> RECORDS TO PROCESS:

_ _ _ _

-- ==== Sys2Proof/Tests/Slice0.lean ====
section
/-! SUPPORT. The model's own tests. Expected values are those of 95_test_vectors.md (V-C, V-A, V-U, V-D, V-F) and of
30_encoding.md R59, R76; the words of the decode tests are written out from R59's layout. The last part shows, for
each statement with hypotheses, states and operands that meet them (`witness_<statement>`). -/

namespace Sys2Proof.Tests

open Sys2Proof Sys2Proof.Machine

/-! ### Small states -/

/-- A buffer that holds these bytes from index 0 on. -/
def cells (bs : List Byte) : Memory := (List.range bs.length).zip bs

/-- The state that a step answers. -/
def nextState (o : Host.Outcome State Fault Refusal) : Option State :=
  match o with
  | .next t => some t
  | .fault _ => none
  | .refused _ => none

/-- Reset, but with a parser state. -/
def inState (st : ParserState) : State := { State.reset with st := st }

/-- In the middle of a header. -/
def inHeader (v2 : Bool) (hdr : List Byte) : State :=
  { State.reset with st := .header, ver2 := v2, hidx := BitVec.ofNat 4 hdr.length, hdr := cells hdr }

/-- In the middle of the payload of a version-1 frame of message id 0. -/
def inPayload (len : Byte) (pay : List Byte) : State :=
  { State.reset with
    st := .payload, hidx := 4#4, hdr := cells [len, 0x00#8, 0x02#8, 0xBF#8, 0x00#8]
    pidx := BitVec.ofNat 8 pay.length, pay := cells pay }

/-- The HEARTBEAT payload (30_encoding.md R79). -/
def beat : List Byte := [0x00#8, 0x00#8, 0x00#8, 0x00#8, 0x12#8, 0x08#8, 0x00#8, 0x00#8, 0x03#8]

/-- A frame that awaits its second checksum byte. -/
def atCksumHi (v2 sgn : Bool) (hdr pay : List Byte) (low : Byte) : State :=
  { State.reset with
    st := .checksumHigh, ver2 := v2, sgn := sgn, hidx := if v2 then 8#4 else 4#4, hdr := cells hdr
    pidx := BitVec.ofNat 8 (pay.length - 1), pay := cells pay, crcRx := low.zeroExtend 16 }

/-- V-F1 before its last byte. -/
def vf1 : State :=
  atCksumHi true false [0x09#8, 0x00#8, 0x00#8, 0x00#8, 0x02#8, 0xBF#8, 0x00#8, 0x00#8, 0x00#8] beat 0xB1#8

/-- V-F2 before its last byte. -/
def vf2 : State := atCksumHi false false [0x09#8, 0x00#8, 0x02#8, 0xBF#8, 0x00#8] beat 0x93#8

/-- V-F3 before its second checksum byte. -/
def vf3 : State :=
  atCksumHi true true [0x09#8, 0x01#8, 0x00#8, 0x05#8, 0x01#8, 0x01#8, 0x00#8, 0x00#8, 0x00#8] beat 0xE2#8

/-- V-F3 with `n` signature bytes taken. -/
def vf3Signature (n : BitVec 4) : State := { vf3 with st := .signature, crcRx := 0xEFE2#16, sidx := n }

/-- V-F8 before its last byte. -/
def vf8 : State := atCksumHi false false [0x01#8, 0x00#8, 0x01#8, 0x01#8, 0x01#8] [0xAA#8] 0xF6#8

/-- The Message of V-F1, V-F2 and V-F3, by what they differ in. -/
def beatMessage (sysid compid : Byte) (v2 signed : Bool) : Message :=
  { msgid := 0#24, sysid := sysid, compid := compid, len := 9#8, payload := beat, v2 := v2, signed := signed }

/-- The STATUSTEXT frame of V-F4. -/
def statustext : Frame where
  format := .v1
  seq := 7#8
  sysid := 1#8
  compid := 1#8
  msgid := 253#24
  incompatHigh := 0#7
  compat := 0#8
  payload := [0x06#8, 0x7A#8, 0x6F#8, 0x6F#8, 0x6D#8, 0x5F#8, 0x69#8, 0x6E#8]
  checksum := 0xB855#16
  signature := []

/-! ### Well-formedness: the checks refuse -/

theorem test_wellFormed_refuses_discard_of_sync_v2 : (Instr.decDiscard 0xFD#8).wellFormed Config.hw = false := by
  decide

theorem test_wellFormed_refuses_discard_of_sync_v1 : (Instr.decDiscard 0xFE#8).wellFormed Config.hw = false := by
  decide

theorem test_wellFormed_admits_discard : (Instr.decDiscard 0xFC#8).wellFormed Config.hw = true := by decide

/-! ### Decoding: words written out as `seed`, `din`, `cmd` (30_encoding.md R59) -/

theorem test_decode_nop :
    decode Config.hw .payload 0b0000000000000000_00000000_000#27 = .nop := by decide

theorem test_decode_nop_ignores_the_other_fields :
    decode Config.hw .payload 0b1010101010101010_11110000_000#27 = .nop := by decide

theorem test_decode_decClear :
    decode Config.hw .header 0b0000000000000000_00000000_010#27 = .decClear := by decide

theorem test_decode_crcSeed :
    decode Config.hw .header 0b0001001000110100_11111111_100#27 = .crcSeed 0x1234#16 := by decide

theorem test_decode_crcAcc :
    decode Config.hw .header 0b1111111111111111_00110001_101#27 = .crcAcc 0x31#8 := by decide

theorem test_decode_syncV2 :
    decode Config.hw .awaitSync 0b0000000000000000_11111101_001#27 = .decSyncV2 := by decide

theorem test_decode_syncV1 :
    decode Config.hw .awaitSync 0b0000000000000000_11111110_001#27 = .decSyncV1 := by decide

theorem test_decode_discard :
    decode Config.hw .awaitSync 0b0000000000000000_01010101_001#27 = .decDiscard 0x55#8 := by decide

theorem test_decode_headerByte_of_a_sync_value :
    decode Config.hw .header 0b0000000000000000_11111101_001#27 = .decHeaderByte 0xFD#8 := by decide

theorem test_decode_payloadByte :
    decode Config.hw .payload 0b0000000000000000_11111110_001#27 = .decPayloadByte 0xFE#8 := by decide

theorem test_decode_cksumLo :
    decode Config.hw .checksumLow 0b0000000000000000_10110001_001#27 = .decCksumLo 0xB1#8 := by decide

theorem test_decode_cksumHi :
    decode Config.hw .checksumHigh 0b0000000000000000_01111101_001#27 = .decCksumHi 0x7D#8 := by decide

theorem test_decode_sigByte :
    decode Config.hw .signature 0b0000000000000000_00001101_001#27 = .decSigByte 0x0D#8 := by decide

theorem test_decode_reserved011 :
    decode Config.hw .awaitSync 0b0000000000000000_00000000_011#27 = .reserved011 := by decide

theorem test_decode_reserved110 :
    decode Config.hw .awaitSync 0b0000000000000000_00000000_110#27 = .reserved110 := by decide

theorem test_decode_reserved111 :
    decode Config.hw .awaitSync 0b0000000000000000_00000000_111#27 = .reserved111 := by decide

/-- A number of more than 27 bits is no command word. -/
theorem test_decodeTableWord_range :
    decodeTableWord 32 0x7FFF804 = some (.crcSeed 0xFFFF#16) ∧ decodeTableWord 32 (2 ^ 27) = none := by decide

_ _ _ _

> EXERCISE:
Retype all the material above precisely, with no line left out.

> RESULT BELOW:
-- ==== Sys2Proof/Tests/Slice0.lean ====
section
/-! SUPPORT. The model's own tests. Expected values are those of 95_test_vectors.md (V-C, V-A, V-U, V-D, V-F) and of
30_encoding.md R59, R76; the words of the decode tests are written out from R59's layout. The last part shows, for
each statement with hypotheses, states and operands that meet them (`witness_<statement>`). -/

namespace Sys2Proof.Tests

open Sys2Proof Sys2Proof.Machine

/-! ### Small states -/

/-- A buffer that holds these bytes from index 0 on. -/
def cells (bs : List Byte) : Memory := (List.range bs.length).zip bs

/-- The state that a step answers. -/
def nextState (o : Host.Outcome State Fault Refusal) : Option State :=
  match o with
  | .next t => some t
  | .fault _ => none
  | .refused _ => none

/-- Reset, but with a parser state. -/
def inState (st : ParserState) : State := { State.reset with st := st }

/-- In the middle of a header. -/
def inHeader (v2 : Bool) (hdr : List Byte) : State :=
  { State.reset with st := .header, ver2 := v2, hidx := BitVec.ofNat 4 hdr.length, hdr := cells hdr }

/-- In the middle of the payload of a version-1 frame of message id 0. -/
def inPayload (len : Byte) (pay : List Byte) : State :=
  { State.reset with
    st := .payload, hidx := 4#4, hdr := cells [len, 0x00#8, 0x02#8, 0xBF#8, 0x00#8]
    pidx := BitVec.ofNat 8 pay.length, pay := cells pay }

/-- The HEARTBEAT payload (30_encoding.md R79). -/
def beat : List Byte := [0x00#8, 0x00#8, 0x00#8, 0x00#8, 0x12#8, 0x08#8, 0x00#8, 0x00#8, 0x03#8]

/-- A frame that awaits its second checksum byte. -/
def atCksumHi (v2 sgn : Bool) (hdr pay : List Byte) (low : Byte) : State :=
  { State.reset with
    st := .checksumHigh, ver2 := v2, sgn := sgn, hidx := if v2 then 8#4 else 4#4, hdr := cells hdr
    pidx := BitVec.ofNat 8 (pay.length - 1), pay := cells pay, crcRx := low.zeroExtend 16 }

/-- V-F1 before its last byte. -/
def vf1 : State :=
  atCksumHi true false [0x09#8, 0x00#8, 0x00#8, 0x00#8, 0x02#8, 0xBF#8, 0x00#8, 0x00#8, 0x00#8] beat 0xB1#8

/-- V-F2 before its last byte. -/
def vf2 : State := atCksumHi false false [0x09#8, 0x00#8, 0x02#8, 0xBF#8, 0x00#8] beat 0x93#8

/-- V-F3 before its second checksum byte. -/
def vf3 : State :=
  atCksumHi true true [0x09#8, 0x01#8, 0x00#8, 0x05#8, 0x01#8, 0x01#8, 0x00#8, 0x00#8, 0x00#8] beat 0xE2#8

/-- V-F3 with `n` signature bytes taken. -/
def vf3Signature (n : BitVec 4) : State := { vf3 with st := .signature, crcRx := 0xEFE2#16, sidx := n }

/-- V-F8 before its last byte. -/
def vf8 : State := atCksumHi false false [0x01#8, 0x00#8, 0x01#8, 0x01#8, 0x01#8] [0xAA#8] 0xF6#8

/-- The Message of V-F1, V-F2 and V-F3, by what they differ in. -/
def beatMessage (sysid compid : Byte) (v2 signed : Bool) : Message :=
  { msgid := 0#24, sysid := sysid, compid := compid, len := 9#8, payload := beat, v2 := v2, signed := signed }

/-- The STATUSTEXT frame of V-F4. -/
def statustext : Frame where
  format := .v1
  seq := 7#8
  sysid := 1#8
  compid := 1#8
  msgid := 253#24
  incompatHigh := 0#7
  compat := 0#8
  payload := [0x06#8, 0x7A#8, 0x6F#8, 0x6F#8, 0x6D#8, 0x5F#8, 0x69#8, 0x6E#8]
  checksum := 0xB855#16
  signature := []

/-! ### Well-formedness: the checks refuse -/

theorem test_wellFormed_refuses_discard_of_sync_v2 : (Instr.decDiscard 0xFD#8).wellFormed Config.hw = false := by
  decide

theorem test_wellFormed_refuses_discard_of_sync_v1 : (Instr.decDiscard 0xFE#8).wellFormed Config.hw = false := by
  decide

theorem test_wellFormed_admits_discard : (Instr.decDiscard 0xFC#8).wellFormed Config.hw = true := by decide

/-! ### Decoding: words written out as `seed`, `din`, `cmd` (30_encoding.md R59) -/

theorem test_decode_nop :
    decode Config.hw .payload 0b0000000000000000_00000000_000#27 = .nop := by decide

theorem test_decode_nop_ignores_the_other_fields :
    decode Config.hw .payload 0b1010101010101010_11110000_000#27 = .nop := by decide

theorem test_decode_decClear :
    decode Config.hw .header 0b0000000000000000_00000000_010#27 = .decClear := by decide

theorem test_decode_crcSeed :
    decode Config.hw .header 0b0001001000110100_11111111_100#27 = .crcSeed 0x1234#16 := by decide

theorem test_decode_crcAcc :
    decode Config.hw .header 0b1111111111111111_00110001_101#27 = .crcAcc 0x31#8 := by decide

theorem test_decode_syncV2 :
    decode Config.hw .awaitSync 0b0000000000000000_11111101_001#27 = .decSyncV2 := by decide

theorem test_decode_syncV1 :
    decode Config.hw .awaitSync 0b0000000000000000_11111110_001#27 = .decSyncV1 := by decide

theorem test_decode_discard :
    decode Config.hw .awaitSync 0b0000000000000000_01010101_001#27 = .decDiscard 0x55#8 := by decide

theorem test_decode_headerByte_of_a_sync_value :
    decode Config.hw .header 0b0000000000000000_11111101_001#27 = .decHeaderByte 0xFD#8 := by decide

theorem test_decode_payloadByte :
    decode Config.hw .payload 0b0000000000000000_11111110_001#27 = .decPayloadByte 0xFE#8 := by decide

theorem test_decode_cksumLo :
    decode Config.hw .checksumLow 0b0000000000000000_10110001_001#27 = .decCksumLo 0xB1#8 := by decide

theorem test_decode_cksumHi :
    decode Config.hw .checksumHigh 0b0000000000000000_01111101_001#27 = .decCksumHi 0x7D#8 := by decide

theorem test_decode_sigByte :
    decode Config.hw .signature 0b0000000000000000_00001101_001#27 = .decSigByte 0x0D#8 := by decide

theorem test_decode_reserved011 :
    decode Config.hw .awaitSync 0b0000000000000000_00000000_011#27 = .reserved011 := by decide

theorem test_decode_reserved110 :
    decode Config.hw .awaitSync 0b0000000000000000_00000000_110#27 = .reserved110 := by decide

theorem test_decode_reserved111 :
    decode Config.hw .awaitSync 0b0000000000000000_00000000_111#27 = .reserved111 := by decide

/-- A number of more than 27 bits is no command word. -/
theorem test_decodeTableWord_range :
    decodeTableWord 32 0x7FFF804 = some (.crcSeed 0xFFFF#16) ∧ decodeTableWord 32 (2 ^ 27) = none := by decide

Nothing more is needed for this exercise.